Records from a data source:
-- ==== Sys2Proof/Tests/Slice0.lean ====
section
/-! SUPPORT. Tests: expected results are those of spec/95_test_vectors.md and the rule named; then, for every statement
that has hypotheses, a state and operands that meet them. -/

namespace Sys2Proof.Tests

open Sys2Proof.Machine

/-! ### Helpers -/

/-- A launch state: these bytes from offset 0, `CAP` as many. -/
def launch (bytes : List Byte) (off : Nat) (pending : List Input) : State :=
  { mem := setBytes 0 bytes [], off := off, cap := bytes.length, pending := pending, responses := [], bus := [] }

/-- The state after, if there is one. -/
def after : Out → Option State
  | .next t => some t
  | _ => none

/-- `OFF`, the responses, and all bytes of `MEM` after. -/
def seen (o : Out) : Option (Nat × List Response × List Byte) :=
  (after o).map fun t => (t.off, t.responses, getBytes 0 t.cap t.mem)

/-- The response of 95_test_vectors.md's `IB`. -/
abbrev ib : Response := ⟨.insufficientBuffer, none, none⟩

/-- `OK` with no value. -/
abbrev ok : Response := ⟨.ok, none, none⟩

/-! ### WellFormed refuses -/

theorem test_wf_reserved : ¬Instr.WellFormed .reservedOp3 := by decide
theorem test_wf_w1_0 : ¬(Instr.w1_0 0x80).WellFormed := by decide
theorem test_wf_w1_1 : ¬(Instr.w1_1 0xC0).WellFormed := by decide
theorem test_wf_w1_2 : ¬(Instr.w1_2 0xE0).WellFormed := by decide
theorem test_wf_w1_3 : ¬(Instr.w1_3 0xF0).WellFormed := by decide
theorem test_wf_w1_4 : ¬(Instr.w1_4 0xF8).WellFormed := by decide
theorem test_wf_w1_5 : ¬(Instr.w1_5 0xFC).WellFormed := by decide
theorem test_wf_w1_6 : ¬(Instr.w1_6 0xFD).WellFormed := by decide

/-! ### Decoding: words written out from R52 and R59, 95_test_vectors.md E6 -/

theorem test_decode_sizeof :
    decode (.command (0b00#2 ++ 0xFFFFFFFFFFFFFFFF#64)) = .ok (.sizeof 0xFFFFFFFFFFFFFFFF) := by decide
theorem test_decode_enc : decode (.command 0x1_00000000000000FD) = .ok (.enc 0xFD) := by decide
theorem test_decode_dec : decode (.command 0x2_DEADBEEF00000001) = .ok .dec := by decide
theorem test_decode_reserved : decode (.command 0x3_FFFFFFFFFFFFFFFF) = .ok .reservedOp3 := by decide
theorem test_decode_w1_0 : decode (.wire [0b01111111]) = .ok (.w1_0 127) := by decide
theorem test_decode_w1_1 : decode (.wire [0b10000000]) = .ok (.w1_1 128) := by decide
theorem test_decode_w1_2 : decode (.wire [0b11011111]) = .ok (.w1_2 223) := by decide
theorem test_decode_w1_3 : decode (.wire [0b11101111]) = .ok (.w1_3 239) := by decide
theorem test_decode_w1_4 : decode (.wire [0b11110111]) = .ok (.w1_4 247) := by decide
theorem test_decode_w1_5 : decode (.wire [0b11111011]) = .ok (.w1_5 251) := by decide
theorem test_decode_w1_6 : decode (.wire [0b11111100]) = .ok (.w1_6 252) := by decide
theorem test_decode_w3 : decode (.wire [0xFD, 0x34, 0x12]) = .ok (.w3 0x1234) := by decide
theorem test_decode_w5 : decode (.wire [0xFE, 0x78, 0x56, 0x34, 0x12]) = .ok (.w5 0x12345678) := by decide
theorem test_decode_w9 : decode (.wire [0xFF, 0xEF, 0xCD, 0xAB, 0x89, 0x67, 0x45, 0x23, 0x01]) =
    .ok (.w9 0x0123456789ABCDEF) := by decide
theorem test_decode_truncated : decode (.wire [0xFE, 1, 2, 3]) = .error .truncatedPayload := by decide
theorem test_decode_empty : decode (.wire []) = .error .emptyEncoding := by decide
theorem test_decode_trailing : decode (.wire [0x10, 0x99]) = .error .trailingBytes := by decide
theorem test_decodeTableWord_w9 : decodeTableWord 72 0xFF = some (.w9 0) := by decide
theorem test_decodeTableWord_enc : decodeTableWord 72 0x1_0000000000000000 = some (.enc 0) := by decide

/-! ### SIZEOF: table R93 -/

theorem test_sizeof_boundaries :
    [0, 0xFC, 0xFD, 0xFFFE, 0xFFFF, 0xFFFFFFFE, 0xFFFFFFFF, 0x8000000000000000].map encodedSize =
      [1, 1, 3, 3, 5, 5, 9, 9] := by decide
theorem test_sizeof_response : (after (exec (.sizeof 0xFD) (launch [] 0 []))).map (·.responses) =
    some [⟨.ok, none, some 3⟩] := by decide

/-! ### ENC: tables E1 and E2, program P3 -/

theorem test_enc_tier3_strict : seen (exec (.enc 0xFFFF) (launch (List.replicate 6 0xAA) 0 [])) =
    some (5, [ok], [0xFE, 0xFF, 0xFF, 0x00, 0x00, 0xAA]) := by decide
theorem test_enc_no_rollback : seen (exec (.enc 0x100000000) (launch (List.replicate 8 0x55) 4 [])) =
    some (5, [ib], [0x55, 0x55, 0x55, 0x55, 0xFF, 0x55, 0x55, 0x55]) := by decide

/-! ### DEC: table E3 -/

theorem test_dec_noncanonical : seen (exec .dec (launch [0xFF, 1, 0, 0, 0, 0, 0, 0, 0] 0 [])) =
    some (9, [⟨.ok, some 1, none⟩], [0xFF, 1, 0, 0, 0, 0, 0, 0, 0]) := by decide
theorem test_dec_prefix_consumed : seen (exec .dec (launch [0xFE, 1, 2, 3] 0 [])) =
    some (1, [ib], [0xFE, 1, 2, 3]) := by decide

/-! ### The wire formats: table E3, R84 -/

theorem test_w1_last_byte : (after (exec (.w1_0 0x2A) (launch (List.replicate 8 0x2A) 7 []))).map
    (fun t => (t.off, t.responses)) = some (8, [⟨.ok, some 42, none⟩]) := by decide
theorem test_w3_not_sign_extended : (after (exec (.w3 0xFFFF) (launch [0xFD, 0xFF, 0xFF] 0 []))).map
    (fun t => (t.off, t.responses)) = some (3, [⟨.ok, some 65535, none⟩]) := by decide
theorem test_w5_short : (after (exec (.w5 5) (launch [0xFE, 5, 0, 0] 0 []))).map
    (fun t => (t.off, t.responses)) = some (1, [ib]) := by decide
theorem test_w9_high_bit : (after (exec (.w9 0x8000000000000000) (launch [0xFF, 0, 0, 0, 0, 0, 0, 0, 0x80] 0 []))).map
    (fun t => (t.off, t.responses)) = some (9, [⟨.ok, some 0x8000000000000000, none⟩]) := by decide

/-! ### The step -/

theorem test_step_reserved : step (launch [] 0 [.command 0x3_0000000000000000]) = .refused .reservedCommand := rfl
theorem test_step_idle : step (launch [] 0 []) = .refused .noInputPresented := rfl
theorem test_step_seek_past : step (launch [1] 0 [.host (.seek 2)]) = .refused .hostMoveOutsideContract := rfl
theorem test_step_fill : seen (step (launch [0, 0, 0] 1 [.host (.fill 1 [0xFD, 0x12])])) =
    some (1, [], [0, 0xFD, 0x12]) := by decide
theorem test_withFetchWord_w3 : (after (step (State.reset.withFetchWord 24 0x1234FD))).map (·.responses) =
    some [⟨.ok, some 0x1234, none⟩] := by decide
theorem test_withFetchWord_sizeof : (after (step (State.reset.withFetchWord 72 0x10))).map (·.responses) =
    some [⟨.ok, none, some 1⟩] := by decide

/-! ### The textual form: program P4's first line, R64 -/

theorem test_assemble_fill :
    assembleLine ['H', 'O', 'S', 'T', '.', 'F', 'I', 'L', 'L', ' ', '0', ',', ' ', 'F', 'D', ' ', '0', '0'] =
      .ok (some (.host (.fill 0 [0xFD, 0x00]))) := by decide
theorem test_assemble_enc : assembleLine ['E', 'N', 'C', ' ', '0', 'x', 'F', 'D', ' ', ';', ' ', 'x'] =
    .ok (some (.command 0x1_00000000000000FD)) := by decide

/-! ### Every hypothesis is met -/

theorem witness_DecodeAfterEncodeIsIdentity : (Instr.w1_6 0xFC).WellFormed ∧ (Instr.w9 1).WellFormed := by decide

theorem witness_WireBytesHaveOneMeaning : decode (.wire [0xFD, 0, 0]) = .ok (.w3 0) := by decide

theorem witness_WireFormatIsSelfDelimiting :
    (Instr.w3 0x1234).WellFormed ∧ encode (.w3 0x1234) = .wire [0xFD, 0x34, 0x12] := by decide

/-- Both ends of each of the four ranges. -/
theorem witness_PrefixSelectByStrictThresholds :
    [0, 252, 253, 65534, 65535, 4294967294, 4294967295, 0xFFFFFFFFFFFFFFFF].map tier =
      [.t1, .t1, .t2, .t2, .t3, .t3, .t4, .t4] := by decide

/-- Both ends of each of the four ranges. -/
theorem witness_CanonicalFormatRanges :
    [0, 0xFC, 0xFD, 0xFFFE, 0xFFFF, 0xFFFFFFFE, 0xFFFFFFFF, 0xFFFFFFFFFFFFFFFF].map canonicalFormat =
      [.w1_0 0, .w1_6 0xFC, .w3 0xFD, .w3 0xFFFE, .w5 0xFFFF, .w5 0xFFFFFFFE, .w9 0xFFFFFFFF,
        .w9 0xFFFFFFFFFFFFFFFF] := by decide

/-- Four bytes remain: `Reserve(4)` is granted, `Reserve(5)` denied; 1 and then 3 are granted one after the other. -/
theorem witness_ReserveIsExactAndSequential :
    reserve 4 (launch (List.replicate 8 0) 4 []) = .granted 4 (launch (List.replicate 8 0) 8 []) ∧
    reserve 5 (launch (List.replicate 8 0) 4 []) = .denied (launch (List.replicate 8 0) 4 []) ∧
    reserve 1 (launch (List.replicate 8 0) 4 []) = .granted 4 (launch (List.replicate 8 0) 5 []) ∧
    reserve 3 (launch (List.replicate 8 0) 5 []) = .granted 5 (launch (List.replicate 8 0) 8 []) := by decide

theorem witness_MemReadIsLittleEndianSum :
    2 + 2 ≤ (launch [1, 2, 0x34, 0x12] 0 []).cap ∧
    (memRead 2 2 (launch [1, 2, 0x34, 0x12] 0 [])).toOption = some 0x1234 := by decide

theorem witness_MemWriteIsLittleEndianAndReadBack :
    2 + 2 ≤ (launch [1, 2, 0x34, 0x12] 0 []).cap ∧ (launch [1, 2, 0x34, 0x12] 0 []).mem.wf := by decide

/-- `ENC 0xFD` with exactly 3 bytes left, and with one too few. -/
theorem witness_EncWritesTheCanonicalEncoding :
    1 + payloadBytes (tier 0xFD) = 3 ∧ (launch [0xAA, 0xAA, 0xAA] 0 []).mem.wf ∧
    3 ≤ (launch [0xAA, 0xAA, 0xAA] 0 []).cap - 0 ∧ (launch [0xAA, 0xAA] 0 []).cap - 0 < 3 ∧
    (after (exec (.enc 0xFD) (launch [0xAA, 0xAA] 0 []))).isSome := by decide

/-- No byte left; one byte left; one byte too few. -/
theorem witness_EncWithTooLittleRoomFails :
    (launch [0xAA] 1 []).off = (launch [0xAA] 1 []).cap ∧
    (launch [0xAA] 0 []).mem.wf ∧ (launch [0xAA] 0 []).off < (launch [0xAA] 0 []).cap ∧
    (launch [0xAA] 0 []).cap - 0 < 1 + payloadBytes (tier 0xFD) ∧
    (launch (List.replicate 8 0xAA) 0 []).cap - 0 < 1 + payloadBytes (tier 0xFFFFFFFF) ∧
    1 + payloadBytes (tier 0xFFFFFFFF) = 9 := by decide

theorem witness_EncSucceedsExactlyWhenSizeFits : (launch [0] 1 []).off ≤ (launch [0] 1 []).cap := by decide

theorem witness_EncNeverReadsMemory :
    (launch [1, 2, 3] 0 []).mem.wf ∧ Memory.wf [(1, 7)] ∧
    (after (exec (.enc 0xFD) (launch [1, 2, 3] 0 []))).isSome := by decide

/-- `FD 34 12` with exactly 3 bytes left, and with one too few. -/
theorem witness_DecReturnsTheValueAtTheOffset :
    byteAt (launch [0xFD, 0x34, 0x12] 0 []) 0 = 0xFD ∧ wireLen 0xFD = 3 ∧
    3 ≤ (launch [0xFD, 0x34, 0x12] 0 []).cap - 0 ∧ (launch [0xFD, 0x34] 0 []).cap - 0 < 3 ∧
    (after (exec .dec (launch [0xFD, 0x34] 0 []))).isSome := by decide

/-- No byte left; only the sentinel left; one byte too few. -/
theorem witness_DecWithTooFewBytesFails :
    (launch [0xFD] 1 []).off = (launch [0xFD] 1 []).cap ∧
    (launch [0xFD] 0 []).cap - 0 < wireLen (byteAt (launch [0xFD] 0 []) 0) ∧
    (launch [0xFD, 1] 0 []).cap - 0 < wireLen (byteAt (launch [0xFD, 1] 0 []) 0) := by decide

/-- Two contents of `MEM` that differ only past the one byte consumed. -/
theorem witness_DecReadsOnlyTheBytesItConsumes :
    (after (exec .dec (launch [0x10, 0x99] 0 []))).map (·.off) = some 1 ∧
    getByte 0 [(0, 0x10), (1, 0x77)] = byteAt (launch [0x10, 0x99] 0 []) 0 ∧
    (after (exec .dec (launch [0xFD, 0x34, 0x12] 0 []))).map (fun t => t.bus.flatMap (·.lanes)) =
      some [0xFD, 0x34, 0x12] := by decide

theorem witness_W1FormatsReturnTheirByte :
    (Instr.w1_6 0xFC).WellFormed ∧ (launch [0xFC] 0 []).off < (launch [0xFC] 0 []).cap := by decide

/-- Exactly as many bytes as each format has. -/
theorem witness_SentinelFormatsReturnTheirPayload :
    0 + 3 ≤ (launch (List.replicate 3 0) 0 []).cap ∧ 0 + 5 ≤ (launch (List.replicate 5 0) 0 []).cap ∧
    0 + 9 ≤ (launch (List.replicate 9 0) 0 []).cap := by decide

/-- No byte left; one byte too few; one byte. -/
theorem witness_WireFormatsCutShortFail :
    (Instr.w3 0).WellFormed ∧ (Instr.w5 0).WellFormed ∧ (launch [0xFD, 0, 0] 3 []).off = (launch [0xFD, 0, 0] 3 []).cap ∧
    encode (.w3 0) = .wire [0xFD, 0, 0] ∧ (launch [0xFD, 0] 0 []).cap - 0 < [0xFD, 0, (0 : Byte)].length ∧
    encode (.w5 0) = .wire [0xFE, 0, 0, 0, 0] ∧ (launch [0xFE] 0 []).cap - 0 < [0xFE, 0, 0, 0, (0 : Byte)].length := by
  decide

theorem witness_EveryCommandAnswersOnce :
    (launch [] 0 []).off ≤ (launch [] 0 []).cap ∧ Instr.dec ≠ .reservedOp3 := by decide

theorem witness_FailureConsumesAtMostOneByte :
    (after (exec (.enc 0xFD) (launch [0xAA, 0xAA] 0 []))).map (·.responses) = some ([] ++ [ib]) := by decide

theorem witness_FullBufferFailsEveryLaterCommand :
    ∃ s : State, s.off = s.cap ∧ s.pending = [decInput, encInput 0] ∧
      ∀ x ∈ [decInput, encInput 0], x = decInput ∨ ∃ v, x = encInput v :=
  ⟨launch [1] 1 [decInput, encInput 0], rfl, rfl, fun x hx => by
    rcases List.mem_cons.mp hx with rfl | hx
    · exact .inl rfl
    · exact .inr ⟨0, List.mem_singleton.mp hx⟩⟩

/-- One command of each kind that gives a next state. -/
theorem witness_ResponseFieldsByCommand :
    (after (exec (.sizeof 0) (launch [] 0 []))).isSome ∧ (after (exec (.enc 0) (launch [] 0 []))).isSome ∧
    (after (exec .dec (launch [] 0 []))).isSome ∧ (after (exec (.w9 0) (launch [] 0 []))).isSome := by decide

theorem witness_ReservedCodeRefusedAndDecFieldIgnored : (launch [] 0 []).off ≤ (launch [] 0 []).cap := by decide

theorem witness_OffsetPastCapacityRefused :
    (launch [] 1 []).cap < (launch [] 1 []).off ∧ Instr.dec ≠ .reservedOp3 ∧ ∀ v, Instr.dec ≠ .sizeof v :=
  ⟨by decide, by decide, fun _ h => Instr.noConfusion h⟩

/-- A payload granted, one denied, and none asked for. -/
theorem witness_OneOrTwoReservationsACommand :
    (launch [0, 0, 0] 0 []).mem.wf ∧
    (after (exec (.enc 0xFD) (launch [0, 0, 0] 0 []))).map (·.bus) =
      some [⟨1, true, true, [0xFD]⟩, ⟨2, true, true, [0xFD, 0x00]⟩] ∧
    (after (exec (.enc 0xFD) (launch [0, 0] 0 []))).map (·.bus) =
      some [⟨1, true, true, [0xFD]⟩, ⟨2, true, false, []⟩] ∧
    (after (exec .dec (launch [0] 0 []))).map (·.bus) = some [⟨1, false, true, [0]⟩] := by decide

/-- The buffer `10 99` and the same bytes moved by 3. -/
theorem witness_CommandsAreBlindToPlacement :
    (after (exec .dec (launch [0x10, 0x99] 0 []))).isSome ∧
    ∀ a < 2, getByte (a + 3) [(3, 0x10), (4, 0x99)] = byteAt (launch [0x10, 0x99] 0 []) a := by decide

theorem witness_OnlyEncWritesMemory : (after (exec .dec (launch [0x10] 0 []))).isSome := by decide

theorem witness_StepRunsTheDecodedInstruction :
    (launch [] 0 [.command 0x2_0000000000000000]).off ≤ (launch [] 0 [.command 0x2_0000000000000000]).cap ∧
    decode (.command 0x2_0000000000000000) = .ok .dec ∧
    (after (exec .dec (launch [] 0 [.command 0x2_0000000000000000]))).isSome := by decide

theorem witness_StepRunsTheWireFormatAtTheOffset :
    0 + [0xFD, 0, (0 : Byte)].length ≤ (launch [0xFD, 0, 0] 0 [decInput]).cap ∧
    getBytes 0 3 (launch [0xFD, 0, 0] 0 [decInput]).mem = [0xFD, 0, 0] ∧
    decode (.wire [0xFD, 0, 0]) = .ok (.w3 0) := by decide

/-- Each move at the boundary of what the contract allows, and one past it. -/
theorem witness_HostMovesKeepTheContract_off :
    seen (step (launch [1, 2] 0 [.host (.seek 2)])) = some (2, [], [1, 2]) ∧
    seen (step (launch [1, 2] 0 [.host (.fill 1 [9])])) = some (0, [], [1, 9]) ∧
    seen (step (launch [1, 2] 0 [.host (.fill 2 [9])])) = none ∧
    seen (step (launch [1, 2] 2 [.host (.grow [7])])) = some (2, [], [1, 2, 7]) := by decide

Task prompt
Copy out every line above where "payloadBytes" is present.

Task response
    1 + payloadBytes (tier 0xFD) = 3 ∧ (launch [0xAA, 0xAA, 0xAA] 0 []).mem.wf ∧
    (launch [0xAA] 0 []).cap - 0 < 1 + payloadBytes (tier 0xFD) ∧
    (launch (List.replicate 8 0xAA) 0 []).cap - 0 < 1 + payloadBytes (tier 0xFFFFFFFF) ∧
    1 + payloadBytes (tier 0xFFFFFFFF) = 9 := by decide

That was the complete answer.